If you want to still validate the content from a business perspective, I would probably implement validate
methods (in the service) that you call before even performing the action itself:
is_tag_valid = await service.validate_tag(...)
if not is_tag_valid:
raise TagNotFoundException("Tag ID was not found")
And then catching the exception to translate it to a 404 for example. You could obviously do that sequentially or in bulk (performing all validations and then returning a specific message), returning maybe an array of objects each with known fields, maybe something like:
class ValidationDetailSchema(BaseModel):
field_name: str
error_code: int
detail: str
I really like known objects with predictable keys, tends to be more friendly for parsing.
There’s a trade-off here: you can either call a ton of validate
methods before going to create_package
, but you would be going to the database quite a lot of times (one for each validation, one for the creation). I can’t say whether this is worth it, but it’s just something to keep in mind.
I’m not a big fan of having business logic in the @validator
but it is possible, sure. I would still prefer to have a more complex service that handles it all.
That all being said… it does looks like this situation should probably not even be possible if your access control is working from the start, and your business layer is "complete" and properly separated from the Repository for example. From your text I got the impression that the API and the frontend are tightly coupled (you mention controlling form messages for example), this is not good/bad, but it does makes for specific issues to appear where more “generic” APIs wouldn’t worry too much about it. It does seem to be worth to revisit the architecture to see if there’s something to be done diferently.
In one project where our business logic was fairly complex, what we’ve done is we had a class XYZHandler
(somewhat in the lines of what DDD calls UseCase
) and the Handler
(which is a callable class - with the __call__
method implemented) calls the services. This has been very useful in situations where there were a whole lot of steps to perform for a single action (like SendPackage
in your case, but overkill if it’s a simple CRUD. In this case we had a HandlerInterface
and several handlers, basically on for each UseCase
, but that’s a totally different paradigm than the controller > service
structure. In this specific project, it really helped me to think of the UseCase
, the business process itself, instead of the methods that I would call (I think it’s pretty common to start at the code, and then try to solve the business issue, but the other way round tends to be more effective). And then the classes would change completely, like no more XYZService
but rather PackageDispatcher
(that would probably use a few services - acting more like utilities methods - and repositories).

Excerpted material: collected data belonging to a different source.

-- ==== Sys2Proof/Machine/State.lean ====
section
/-! DEFINITION. The state of the RC412: every record of every block (Table 0-1), the levels of its inputs,
what it last sent, and the queue of commands that wait. All of it is plain data; sets are lists that hold
their members in one fixed order without repeats, so that equal sets are equal data. -/

namespace Sys2Proof.Machine

/-! ### Named values, each in the order its chapter lists them (Table 11-4) -/

/-- Dynamic hold of a permit (Table 1-1). -/
inductive DynamicHold where
  | none | host | strike
  deriving DecidableEq, Repr

/-- Requirement of an additive entry (Table 2-2). -/
inductive Requirement where
  | required | optional
  deriving DecidableEq, Repr

/-- Verdict of the compatibility matrix (section 2.4). -/
inductive Verdict where
  | allow | lowFlow | forbid
  deriving DecidableEq, Repr

/-- Service state of an arm or an injector (Tables 5-1, 7-1). -/
inductive Service where
  | inService | outOfService
  deriving DecidableEq, Repr

/-- State of a compartment entry (Table 3-3). -/
inductive CompState where
  | unplanned | planned | loading | held | partly | filled
  deriving DecidableEq, Repr

/-- Compartment flags (Table 3-3, R41). -/
inductive CompFlag where
  | tempSubstituted | lowFlowOnly | closedUnderTrip | endedByReset | valveLeak | powerInterrupted
  deriving DecidableEq, Repr

/-- Flags of an additive result (Table 3-4). -/
inductive ResultFlag where
  | underdosed | lagged | outOfTolerance | skipped
  deriving DecidableEq, Repr

/-- Note flags (section 3.1, R152). -/
inductive NoteFlag where
  | powerInterrupted | bayReset | hostClosed
  deriving DecidableEq, Repr

/-- State of a bay session (Table 4-1). -/
inductive SessionState where
  | idle | codeEntry | orderSelect | waitBond | loading | closing
  deriving DecidableEq, Repr

/-- Close cause of a session (Table 4-1); no cause is `none` of the optional field. -/
inductive CloseCause where
  | driver | timeout | host | reset
  deriving DecidableEq, Repr

/-- Liveness of a bay terminal (Table 4-1). -/
inductive Terminal where
  | present | lost
  deriving DecidableEq, Repr

/-- Refusal reasons shown at a bay (Table 4-4; NOT_HELD and HOLD_CONDITION from R92 and R102). -/
inductive Reason where
  | clockUnset | esdActive | unknownCard | inSessionElsewhere | permitHeld | notYetValid | permitExpired
  | allowanceUsed | codeIncomplete | wrongCode | struckOut | noOrder | orderUnavailable | sessionTimeout
  | noSuchArm | permissiveMissing | armOutOfService | armBusy | armNotConnected | compNotLoadable
  | productNotOnArm | classNotPermitted | incompatible | meterFault | injectorUnavailable | doseUnworkable
  | additiveShort | armsFlowing | hostHold | notHeld | holdCondition
  deriving DecidableEq, Repr

/-- State of a batch out of IDLE (Table 5-2); IDLE is the absent batch (R85). -/
inductive BatchState where
  | lowStart | ramping | high | topping | closing | held
  deriving DecidableEq, Repr

/-- Hold causes, in the order of Table 5-6. -/
inductive HoldCause where
  | permissive | esd | armDisconnected | terminalLost | meter | additive | noFlow | blend | host
  deriving DecidableEq, Repr

/-- Close kind of a batch (Table 5-2); no kind is `none` of the optional field. -/
inductive CloseKind where
  | target | stopped
  deriving DecidableEq, Repr

/-- State of a meter (Table 6-1). -/
inductive MeterState where
  | ok | fault
  deriving DecidableEq, Repr

/-- State of a temperature probe (Table 6-1). -/
inductive ProbeState where
  | noReading | valid | outOfRange | probeFault
  deriving DecidableEq, Repr

/-- State of an injector (Table 7-1). -/
inductive InjectorState where
  | idle | shot | fault | proving | proveWait
  deriving DecidableEq, Repr

/-- Phase of a shot (Table 7-3). -/
inductive ShotPhase where
  | opened | tail
  deriving DecidableEq, Repr

/-- How the open phase of a shot ended (Table 7-3). -/
inductive ShotOutcome where
  | none | completed | failed | ended
  deriving DecidableEq, Repr

/-- Emphasis of a panel cell (R160): codes NORMAL 0, INVERSE 1, FLASHING 2. -/
inductive Emphasis where
  | normal | inverse | flashing
  deriving DecidableEq, Repr

/-- Field codes, in the order of Table 10-2 with CANDIDATE_1 to CANDIDATE_4 spelled out. -/
inductive FieldCode where
  | holderName | cardNo | orderNo | tankerId | candidate1 | candidate2 | candidate3 | candidate4 | focusArm
  | compNo | productName | planned | delivered | remaining | flow | holdCause | reason | codeMask | clock
  | noteNo
  deriving DecidableEq, Repr

/-- Display situations, in the order of R162. -/
inductive Situation where
  | terminalRestored | refusal | armHeld | idle | codeEntry | orderSelect | waitBond | loading | closing
  deriving DecidableEq, Repr

/-- Event flags, in the order of Table 11-5. -/
inductive EventFlag where
  | restart | session1 | session2 | session3 | session4 | orderNoted | strikeout | batchHold | armFault
  | meterFault | unauthFlow | injectorFault | stockLow | proveDone | esdChange | terminalLost
  deriving DecidableEq, Repr

/-- Result codes of a response, in the order of Table 11-2. -/
inductive ResultCode where
  | ok | notFound | exists | full | invalid | inUse | wrongState
  deriving DecidableEq, Repr

/-- What the Host Link Port is doing (R167): hunting for a start byte, or busy from the acceptance of a
frame to the last byte of its response. -/
inductive PortPhase where
  | hunting | responding
  deriving DecidableEq, Repr

/-! ### Records -/

/-- A time of the rack clock: day number and second of the day (R169). -/
structure Time where
  day : Nat
  second : Nat
  deriving DecidableEq, Repr

/-- Permit record (Table 1-1). -/
structure Permit where
  card : Nat
  name : List Glyph
  code : List (Fin 10)
  classes : List GroupCode
  validFrom : Nat
  expiry : Nat
  allowance : Option Nat
  strikes : Nat
  /-- The persistent hold is SET. -/
  persistent : Bool
  dynamic : DynamicHold
  sessionBay : Option BayId
  deriving DecidableEq, Repr

/-- Blend part of a product (Table 2-1). -/
structure BlendPart where
  header : HeaderId
  ratio : Nat
  tolerance : Nat
  deriving DecidableEq, Repr

/-- Additive entry of a product (Table 2-2). -/
structure AdditiveEntry where
  injector : InjectorId
  rate : Nat
  requirement : Requirement
  tolerance : Nat
  deriving DecidableEq, Repr

/-- Correction point (Table 2-3): temperature in tenths of a degree, factor in ten-thousandths. -/
structure CorrectionPoint where
  temperature : Int
  factor : Nat
  deriving DecidableEq, Repr

/-- Product record (Table 2-1). -/
structure Product where
  name : List Glyph
  cls : GroupCode
  group : GroupCode
  mainHeader : HeaderId
  blend : Option BlendPart
  additives : List AdditiveEntry
  correction : List CorrectionPoint
  deriving DecidableEq, Repr

/-- An additive entry as a recipe snapshot holds it (R31): with its entry index, and whether the start
marked it SKIPPED. -/
structure SnapshotEntry where
  entry : AdditiveEntry
  index : Nat
  skipped : Bool
  deriving DecidableEq, Repr

/-- Recipe snapshot of a batch (R31). -/
structure Snapshot where
  code : ProductId
  name : List Glyph
  cls : GroupCode
  group : GroupCode
  mainHeader : HeaderId
  blend : Option BlendPart
  entries : List SnapshotEntry
  correction : List CorrectionPoint
  verdict : Verdict
  deriving DecidableEq, Repr

/-- Additive result of a compartment (Table 3-4). -/
structure AdditiveResult where
  index : Nat
  injector : InjectorId
  rate : Nat
  requirement : Requirement
  tolerance : Nat
  expected : Nat
  delivered : Nat
  flags : List ResultFlag
  deriving DecidableEq, Repr

/-- Compartment entry of an order (Table 3-3); volumes in tenths of a litre. -/
structure Compartment where
  number : CompNo
  capacity : Nat
  planned : Nat
  product : Option ProductId
  prevGroup : Option GroupCode
  state : CompState
  gross : Nat
  net : Nat
  tempSum : Int
  batchCount : Nat
  lastArm : Option ArmId
  results : List AdditiveResult
  flags : List CompFlag
  deriving DecidableEq, Repr

/-- Session part of an order (section 3.1). -/
structure SessionPart where
  bay : BayId
  startTime : Option Time
  endTime : Option Time
  deriving DecidableEq, Repr

/-- Note part of an order (section 3.1). -/
structure NotePart where
  number : Nat
  holder : List Glyph
  flags : List NoteFlag
  deriving DecidableEq, Repr

/-- State of an order with the parts it carries in that state (R36): a session part exactly in ACTIVE and
NOTED, a note part exactly in NOTED. -/
inductive Stage where
  | opened
  | active (part : SessionPart)
  | noted (part : SessionPart) (note : NotePart)
  deriving DecidableEq, Repr

/-- Order record (Table 3-1). -/
structure Order where
  number : Nat
  seq : Nat
  stage : Stage
  card : Nat
  bay : Option BayId
  tanker : List Glyph
  comps : List Compartment
  deriving DecidableEq, Repr

/-- A compartment named by order slot, order number and compartment number (Table 7-2). -/
structure CompRef where
  slot : SlotId
  order : Nat
  comp : CompNo
  deriving DecidableEq, Repr

/-- One permissive of a bay (R65): the input level, the debounced state, and the 2 s debounce. -/
structure PermissiveUnit where
  input : Bool
  present : Bool
  debounce : Timer
  deriving DecidableEq, Repr

/-- Session context of a bay (Table 4-1), with the terminal's 3 s silence timer (R67). -/
structure Session where
  state : SessionState
  card : Option Nat
  digits : List (Fin 10)
  candidates : List Nat
  bound : Option Nat
  focus : Fin 6
  armPending : Bool
  selected : Option CompNo
  closeCause : Option CloseCause
  timer : Timer
  reason : Option Reason
  reasonTimer : Timer
  terminal : Terminal
  silence : Timer
  bond : PermissiveUnit
  overfill : PermissiveUnit
  deriving DecidableEq, Repr

/-- Shot-point record of one usable entry (R118): the shot volume that fixed its spacing at the start
(check 12), and the number of points passed. -/
structure ShotPoint where
  index : Nat
  shotVolume : Nat
  passed : Nat
  deriving DecidableEq, Repr

/-- Metering context of a batch (section 6.5); `secondTenths` counts the main tenths of the second under
way (R115). -/
structure Metering where
  stepMain : Nat
  stepBlend : Nat
  steps : Nat
  outOfTolerance : Nat
  base : Nat
  points : List ShotPoint
  noFlow : Timer
  blendTimer : Timer
  secondTenths : Nat
  deriving DecidableEq, Repr

/-- Batch context of an arm out of IDLE (Table 5-2). -/
structure Batch where
  state : BatchState
  ref : CompRef
  target : Nat
  snapshot : Snapshot
  gross : Nat
  blendGross : Nat
  net : Nat
  sinceStart : Nat
  mainDemand : Nat
  blendDemand : Nat
  ceiling : Option Nat
  holdSet : List HoldCause
  closeKind : Option CloseKind
  ramp : Timer
  settle : Timer
  leak : Timer
  metering : Metering
  deriving DecidableEq, Repr

/-- Arm record (Table 5-1) with the arm's CONNECTED input and its batch context; no batch is IDLE (R85). -/
structure Arm where
  bay : Option BayId
  mainMeter : Option MeterId
  blendMeter : Option MeterId
  products : List ProductId
  maxFlow : Nat
  lowFlow : Nat
  startupVolume : Nat
  rampStep : Nat
  rampInterval : Nat
  toppingFlow : Nat
  toppingVolume : Nat
  closingAllowance : Nat
  service : Service
  connected : Bool
  batch : Option Batch
  deriving DecidableEq, Repr

/-- Header record (Table 5-4). -/
structure Header where
  capacity : Nat
  drawing : List ArmId
  deriving DecidableEq, Repr

/-- Meter record (Table 6-1). -/
structure Meter where
  header : HeaderId
  k : Nat
  probe : Bool
  state : MeterState
  totalizer : Nat
  residue : Nat
  unauthorized : Nat
  unauthorizedFlag : Bool
  aCount : Nat
  bCount : Nat
  lastTemp : Option Int
  probeState : ProbeState
  deriving DecidableEq, Repr

/-- A reservation: additive set aside on one injector for one compartment (section 7.2). -/
structure Reservation where
  ref : CompRef
  amount : Nat
  deriving DecidableEq, Repr

/-- Entry of a pending queue (Table 7-2). -/
structure QueueEntry where
  arm : ArmId
  ref : CompRef
  index : Nat
  owed : Nat
  inService : Bool
  deriving DecidableEq, Repr

/-- Whose shot a normal shot is (Table 7-3); a proving shot has no owner. -/
structure ShotOwner where
  arm : ArmId
  ref : CompRef
  index : Nat
  deriving DecidableEq, Repr

/-- Current shot of an injector (Table 7-3), with its window and its tail timer (R130). -/
structure Shot where
  owner : Option ShotOwner
  target : Nat
  counted : Nat
  phase : ShotPhase
  outcome : ShotOutcome
  queued : Bool
  window : Timer
  tail : Timer
  deriving DecidableEq, Repr

/-- Proving context (Table 8-1). -/
structure Proving where
  requested : Nat
  remaining : Nat
  totalShots : Nat
  totalPulses : Nat
  oldK : Nat
  deriving DecidableEq, Repr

Well, I really don’t know what would be the best way, again, just sharing experiences that might be relevant for your use case, hope it helps somehow!
First, the frontend should only be loading ids that the user is allowed to see, so when performing the GET /items and GET /tags that is needed to load items on a select component for example, this should already be filtered by what the user can see, so this is the first part of the authorization. When you do that, the frontend only has valid IDs as potential values and hence a first layer of validation for the ids.
This is correct. When the frontend populates the input, it is using ids that are relevant to the given user and context. However, it is possible for the ids that are being listed to become outdated.
If the ids (well, their labels linked to an id) shown on the frontend view contains an id that another user for the same tenant has deleted (after this user loaded the view presenting the ids), then we have the case where you can post an invalid id. Ideally when the other user deletes an entity, it will trigger an event which will be sent the the current user using Pusher or some form of websockets, which can then invalidate the cache (or manually refresh) the ids presented to the user as options. But there is always the chance that this event will be lost/late or just not having that solution implemented.
In this case when we POST the payload, we can have different types of field specific errors that the frontend can use to perform different actions.
If the payload were {"tag_id": 1, "name": "somethingUnique"}
we have the cases:
{"error": {"details": [{"field": "name", "message": "taken"]}}
(Note: the message could be constants, enums, or error codes). In this case, the frontend can choose to put a red outline around the input (I am using the frontend as an example, but in practice its for giving more context to any api consumer).{"field": "tag_id", "message": "invalid"}
. In this case, the frontend can be clever enough to know that the tag_id
or any <entity>_id
with invalid
(or whatever enum or status code) should trigger a cache invalidation or re-retrieval of the entities related to that id.So if I have multiple ids in my payload and one fails, it will use this information to just refresh the ids presented to the user (with some warning/error message), while an error for non-id field might just be used to show a red outline.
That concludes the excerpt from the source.